=== INPUT DATA ===

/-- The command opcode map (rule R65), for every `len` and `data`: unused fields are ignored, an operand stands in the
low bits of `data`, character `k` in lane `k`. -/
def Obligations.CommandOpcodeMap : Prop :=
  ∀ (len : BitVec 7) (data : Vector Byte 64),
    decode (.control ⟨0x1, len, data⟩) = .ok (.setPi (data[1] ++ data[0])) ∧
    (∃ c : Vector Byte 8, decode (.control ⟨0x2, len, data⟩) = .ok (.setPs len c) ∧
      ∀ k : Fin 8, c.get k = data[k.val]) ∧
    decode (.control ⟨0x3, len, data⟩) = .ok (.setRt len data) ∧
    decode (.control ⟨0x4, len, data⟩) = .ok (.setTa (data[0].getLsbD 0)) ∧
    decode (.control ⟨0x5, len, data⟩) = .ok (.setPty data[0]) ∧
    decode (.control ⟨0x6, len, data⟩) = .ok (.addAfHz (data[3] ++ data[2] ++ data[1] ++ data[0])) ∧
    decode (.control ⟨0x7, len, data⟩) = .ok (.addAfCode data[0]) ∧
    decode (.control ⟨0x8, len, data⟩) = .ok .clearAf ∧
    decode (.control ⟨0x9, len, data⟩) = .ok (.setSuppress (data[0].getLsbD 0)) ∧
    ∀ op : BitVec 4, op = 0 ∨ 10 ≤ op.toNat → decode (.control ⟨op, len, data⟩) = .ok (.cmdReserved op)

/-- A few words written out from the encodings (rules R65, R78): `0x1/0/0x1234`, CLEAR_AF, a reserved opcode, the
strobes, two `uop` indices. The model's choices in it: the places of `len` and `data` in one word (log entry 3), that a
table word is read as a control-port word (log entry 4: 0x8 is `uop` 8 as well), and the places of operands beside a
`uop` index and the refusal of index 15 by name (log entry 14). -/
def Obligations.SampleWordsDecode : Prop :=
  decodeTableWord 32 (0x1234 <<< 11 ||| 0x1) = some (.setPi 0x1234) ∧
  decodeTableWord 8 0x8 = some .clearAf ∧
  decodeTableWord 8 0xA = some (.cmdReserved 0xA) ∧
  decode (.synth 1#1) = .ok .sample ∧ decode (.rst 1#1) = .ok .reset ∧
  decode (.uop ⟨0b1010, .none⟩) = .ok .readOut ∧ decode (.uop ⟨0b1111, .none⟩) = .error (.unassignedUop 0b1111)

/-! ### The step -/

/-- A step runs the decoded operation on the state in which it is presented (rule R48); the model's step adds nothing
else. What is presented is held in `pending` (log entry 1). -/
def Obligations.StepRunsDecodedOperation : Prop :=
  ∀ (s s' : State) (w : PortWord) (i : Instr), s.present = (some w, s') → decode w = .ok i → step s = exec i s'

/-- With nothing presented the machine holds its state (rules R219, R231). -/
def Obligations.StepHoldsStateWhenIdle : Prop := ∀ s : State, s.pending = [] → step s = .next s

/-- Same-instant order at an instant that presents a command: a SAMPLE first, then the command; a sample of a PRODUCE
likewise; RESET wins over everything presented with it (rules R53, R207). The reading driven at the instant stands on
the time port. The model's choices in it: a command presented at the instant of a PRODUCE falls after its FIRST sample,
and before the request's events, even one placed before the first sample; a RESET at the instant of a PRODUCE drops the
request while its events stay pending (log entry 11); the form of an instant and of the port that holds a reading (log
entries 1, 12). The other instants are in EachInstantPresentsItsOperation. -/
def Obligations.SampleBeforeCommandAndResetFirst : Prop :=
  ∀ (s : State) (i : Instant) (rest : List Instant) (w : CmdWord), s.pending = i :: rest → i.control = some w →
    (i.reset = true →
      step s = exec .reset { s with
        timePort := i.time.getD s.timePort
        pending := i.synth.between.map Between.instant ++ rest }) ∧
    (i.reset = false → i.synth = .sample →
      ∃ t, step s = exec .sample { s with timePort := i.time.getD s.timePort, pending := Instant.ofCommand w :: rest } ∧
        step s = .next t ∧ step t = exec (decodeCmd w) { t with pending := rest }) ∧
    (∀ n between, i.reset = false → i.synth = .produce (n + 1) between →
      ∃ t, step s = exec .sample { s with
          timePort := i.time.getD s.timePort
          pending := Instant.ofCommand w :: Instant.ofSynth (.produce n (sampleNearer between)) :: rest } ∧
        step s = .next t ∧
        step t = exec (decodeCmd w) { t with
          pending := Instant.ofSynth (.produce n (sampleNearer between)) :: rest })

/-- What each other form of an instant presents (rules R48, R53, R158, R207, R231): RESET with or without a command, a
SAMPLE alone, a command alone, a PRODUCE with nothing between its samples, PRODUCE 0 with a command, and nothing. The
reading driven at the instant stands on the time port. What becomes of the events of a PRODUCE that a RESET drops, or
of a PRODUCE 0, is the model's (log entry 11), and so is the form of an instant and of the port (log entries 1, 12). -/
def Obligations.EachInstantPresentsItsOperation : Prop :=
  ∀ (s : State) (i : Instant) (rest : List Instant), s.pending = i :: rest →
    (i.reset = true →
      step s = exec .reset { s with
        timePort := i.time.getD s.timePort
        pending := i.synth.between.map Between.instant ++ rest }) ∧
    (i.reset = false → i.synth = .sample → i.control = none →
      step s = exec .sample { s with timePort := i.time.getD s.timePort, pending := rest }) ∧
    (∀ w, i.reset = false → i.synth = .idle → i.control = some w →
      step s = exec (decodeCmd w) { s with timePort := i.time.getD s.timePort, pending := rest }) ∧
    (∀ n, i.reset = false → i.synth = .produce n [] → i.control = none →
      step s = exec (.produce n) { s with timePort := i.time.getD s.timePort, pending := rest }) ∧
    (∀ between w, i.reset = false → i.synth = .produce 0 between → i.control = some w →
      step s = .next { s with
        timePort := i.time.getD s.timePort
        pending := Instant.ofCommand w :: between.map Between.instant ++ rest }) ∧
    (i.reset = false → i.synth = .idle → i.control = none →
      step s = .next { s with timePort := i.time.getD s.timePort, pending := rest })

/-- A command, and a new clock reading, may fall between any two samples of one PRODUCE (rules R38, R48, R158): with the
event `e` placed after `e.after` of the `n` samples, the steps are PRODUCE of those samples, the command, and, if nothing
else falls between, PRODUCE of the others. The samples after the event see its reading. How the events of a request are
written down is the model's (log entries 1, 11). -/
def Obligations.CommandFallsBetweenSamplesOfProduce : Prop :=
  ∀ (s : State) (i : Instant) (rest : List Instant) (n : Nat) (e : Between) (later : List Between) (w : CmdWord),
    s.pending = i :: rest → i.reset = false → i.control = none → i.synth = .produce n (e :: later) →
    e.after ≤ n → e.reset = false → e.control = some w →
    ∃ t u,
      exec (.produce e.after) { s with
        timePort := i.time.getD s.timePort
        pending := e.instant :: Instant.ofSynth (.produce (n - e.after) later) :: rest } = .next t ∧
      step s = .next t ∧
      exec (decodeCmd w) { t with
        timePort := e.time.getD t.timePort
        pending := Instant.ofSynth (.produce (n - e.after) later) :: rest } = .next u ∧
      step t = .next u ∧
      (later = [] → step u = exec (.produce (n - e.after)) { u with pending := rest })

=== PROBLEM DETAILS ===
Please give an exact copy of the entries above, from the line with "reading driven at the instant stands on the" down to the line with "and, if nothing", inclusive, and nothing else.

=== REPLY ===
reading driven at the instant stands on the time port. What becomes of the events of a PRODUCE that a RESET drops, or
of a PRODUCE 0, is the model's (log entry 11), and so is the form of an instant and of the port (log entries 1, 12). -/
def Obligations.EachInstantPresentsItsOperation : Prop :=
  ∀ (s : State) (i : Instant) (rest : List Instant), s.pending = i :: rest →
    (i.reset = true →
      step s = exec .reset { s with
        timePort := i.time.getD s.timePort
        pending := i.synth.between.map Between.instant ++ rest }) ∧
    (i.reset = false → i.synth = .sample → i.control = none →
      step s = exec .sample { s with timePort := i.time.getD s.timePort, pending := rest }) ∧
    (∀ w, i.reset = false → i.synth = .idle → i.control = some w →
      step s = exec (decodeCmd w) { s with timePort := i.time.getD s.timePort, pending := rest }) ∧
    (∀ n, i.reset = false → i.synth = .produce n [] → i.control = none →
      step s = exec (.produce n) { s with timePort := i.time.getD s.timePort, pending := rest }) ∧
    (∀ between w, i.reset = false → i.synth = .produce 0 between → i.control = some w →
      step s = .next { s with
        timePort := i.time.getD s.timePort
        pending := Instant.ofCommand w :: between.map Between.instant ++ rest }) ∧
    (i.reset = false → i.synth = .idle → i.control = none →
      step s = .next { s with timePort := i.time.getD s.timePort, pending := rest })

/-- A command, and a new clock reading, may fall between any two samples of one PRODUCE (rules R38, R48, R158): with the
event `e` placed after `e.after` of the `n` samples, the steps are PRODUCE of those samples, the command, and, if nothing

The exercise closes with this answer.